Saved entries

_ _ _ _

theorem windowValues_symbol {α : Type} (S : Nat) (sym : α → Nat → Sample) (m : Nat) (a : α) :
    windowValues (symbol S sym m a) S fun i => (sym a (m * S + i)).value := by
  refine ⟨by simp [symbol], fun i hi => ?_⟩
  simp [symbol, hi]

/-- The windows of a modulated signal are its symbols. -/
theorem win_symbolsFrom {α : Type} (S : Nat) (sym : α → Nat → Sample) {as : List α} {m : Nat} (hm : m < as.length) :
    win (symbolsFrom S sym 0 as) S m = symbol S sym m as[m] := by
  refine List.ext_getElem? fun i => ?_
  rcases Nat.lt_or_ge i S with hi | hi
  · rw [win_getElem? _ S m i hi, symbolsFrom_getElem? S sym 0 as m i hi hm]
    simp [symbol, hi]
  · rw [List.getElem?_eq_none (by simp [win, sub]; omega), List.getElem?_eq_none (by simpa [symbol] using hi)]

/-- A decision that is right about every symbol gives the message back, window by window. -/
theorem map_range_win_symbolsFrom {α β : Type} {S : Nat} (hS : 0 < S) {sym : α → Nat → Sample} {as : List α}
    {g : Nat → List Sample → β} {h : α → β} (hg : ∀ m, ∀ a ∈ as, g m (symbol S sym m a) = h a) :
    ((List.range ((symbolsFrom S sym 0 as).length / S)).map fun m => g m (win (symbolsFrom S sym 0 as) S m)) =
      as.map h := by
  rw [symbolsFrom_length, Nat.mul_div_cancel _ hS]
  refine List.ext_getElem (by simp) fun m hm _ => ?_
  have hm' : m < as.length := by simpa using hm
  simp [win_symbolsFrom S sym hm', hg m _ (List.getElem_mem hm')]

theorem map_windows_symbolsFrom {α β : Type} {S : Nat} (hS : 0 < S) {sym : α → Nat → Sample} {as : List α}
    {g : List Sample → β} {h : α → β} (hg : ∀ m, ∀ a ∈ as, g (symbol S sym m a) = h a) :
    (windows (symbolsFrom S sym 0 as) S).map g = as.map h := by
  rw [windows, List.map_map]
  exact map_range_win_symbolsFrom hS (g := fun _ => g) hg

/-! ## What each demodulator decides -/

section Decide
variable {w : List Sample} {S : Nat} {v : Nat → ℝ} (hw : windowValues w S v)
include hw

theorem askBit_iff (thr : ℚ) :
    askBit thr w = true ↔ (thr : ℝ) < (∑ i ∈ Finset.range S, v i ^ 2) / (S : ℝ) := by
  obtain ⟨hlen, hvalue⟩ := hw
  rw [askBit, Sample.lt_iff, Sample.value_ofRat, Sample.value_mean, List.map_map, List.length_map,
    sum_map_eq_sum_range, hlen]
  have hsquares : ∑ i ∈ Finset.range S, (Sample.value ∘ Sample.sq) (w.getD i Sample.zero) =
      ∑ i ∈ Finset.range S, v i ^ 2 :=
    Finset.sum_congr rfl fun i hi => by
      rw [Function.comp_apply, Sample.value_sq, hvalue i (Finset.mem_range.1 hi)]
  rw [hsquares]

theorem value_correlateFrom (g : Nat → Sample) (j : Nat) :
    (correlateFrom g j w).value = ∑ i ∈ Finset.range S, v i * (g (j + i)).value := by
  obtain ⟨hlen, hvalue⟩ := hw
  rw [correlateFrom_value, hlen]
  exact Finset.sum_congr rfl fun i hi => by rw [hvalue i (Finset.mem_range.1 hi)]

end Decide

_ _ _ _

*Task to complete*
All lines with the string "exact" must be copied from the data.

*Task result*
  exact map_range_win_symbolsFrom hS (g := fun _ => g) hg
  exact Finset.sum_congr rfl fun i hi => by rw [hvalue i (Finset.mem_range.1 hi)]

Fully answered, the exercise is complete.